*Exercise instructions*.
Find the line holding "refine ⟨by simp" in the entries below. Give it again exactly, along with every line after it up to and including the line holding "obtain ⟨x', h1, h2⟩".

*The records*.
/-- The packets read are `n`, each of the codec's width, with the bytes at the channel's offsets. -/
theorem readPackets_ok {codec : Codec} {o : BlockOps} {s : State} {p n : Nat} {xs : List (List Byte)} :
    readPackets codec o s p n = .ok xs ↔
      xs.length = n ∧ ∀ q < n, ∃ x, xs[q]? = some x ∧
        readBytes s o.src.space (packetOffset codec o.b o.cc o.ci (p + q)) (packetBytes codec) = .ok x := by
  induction n generalizing p xs with
  | zero =>
    simp only [readPackets]
    constructor
    · intro h; injection h with h; subst h; simp
    · intro h; rw [List.length_eq_zero_iff.1 h.1]
  | succ n ih =>
    simp only [readPackets]
    constructor
    · intro h
      split at h
      · cases h
      · rename_i x hx
        split at h
        · cases h
        · rename_i ys hy
          injection h with h
          subst h
          obtain ⟨hl, hq⟩ := ih.1 hy
          refine ⟨by simp [hl], fun q hq' => ?_⟩
          cases q with
          | zero => exact ⟨x, rfl, hx⟩
          | succ q =>
            obtain ⟨y, h1, h2⟩ := hq q (by omega)
            refine ⟨y, by simpa using h1, ?_⟩
            rwa [show p + 1 + q = p + (q + 1) by omega] at h2
    · rintro ⟨hl, hq⟩
      cases xs with
      | nil => simp at hl
      | cons x ys =>
        obtain ⟨x', h1, h2⟩ := hq 0 (by omega)
        simp only [List.getElem?_cons_zero, Option.some.injEq] at h1
        subst h1
        have hy : readPackets codec o s (p + 1) n = .ok ys := by
          refine ih.2 ⟨by simpa using hl, fun q hq' => ?_⟩
          obtain ⟨y, h1, h2⟩ := hq (q + 1) (by omega)
          refine ⟨y, by simpa using h1, ?_⟩
          rwa [show p + (q + 1) = p + 1 + q by omega] at h2
        rw [Nat.add_zero] at h2
        simp [h2, hy]

/-- Every packet read has the codec's width. -/
theorem readPackets_width {codec : Codec} {o : BlockOps} {s : State} {p n : Nat} {xs : List (List Byte)}
    (h : readPackets codec o s p n = .ok xs) : ∀ x ∈ xs, x.length = packetBytes codec := by
  intro x hx
  obtain ⟨hl, hq⟩ := readPackets_ok.1 h
  obtain ⟨q, hq1, hq2⟩ := List.getElem_of_mem hx
  obtain ⟨y, h1, h2⟩ := hq q (by omega)
  rw [List.getElem?_eq_getElem hq1, hq2] at h1
  injection h1 with h1
  rw [h1]
  exact (readBytes_ok.1 h2).1

/-- Packets whose bytes are there can be read. -/
theorem readPackets_total {codec : Codec} {o : BlockOps} {s : State} {p n : Nat}
    (h : ∀ q < n, ∃ x, readBytes s o.src.space (packetOffset codec o.b o.cc o.ci (p + q)) (packetBytes codec) = .ok x) :
    ∃ xs, readPackets codec o s p n = .ok xs := by
  induction n generalizing p with
  | zero => exact ⟨[], rfl⟩
  | succ n ih =>
    obtain ⟨x, hx⟩ := h 0 (by omega)
    rw [Nat.add_zero] at hx
    obtain ⟨xs, hxs⟩ := ih (p := p + 1) (fun q hq => by
      have := h (q + 1) (by omega)
      rwa [show p + (q + 1) = p + 1 + q by omega] at this)
    exact ⟨x :: xs, by simp [readPackets, hx, hxs]⟩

*Exercise solution*.
          refine ⟨by simp [hl], fun q hq' => ?_⟩
          cases q with
          | zero => exact ⟨x, rfl, hx⟩
          | succ q =>
            obtain ⟨y, h1, h2⟩ := hq q (by omega)
            refine ⟨y, by simpa using h1, ?_⟩
            rwa [show p + 1 + q = p + (q + 1) by omega] at h2
    · rintro ⟨hl, hq⟩
      cases xs with
      | nil => simp at hl
      | cons x ys =>
        obtain ⟨x', h1, h2⟩ := hq 0 (by omega)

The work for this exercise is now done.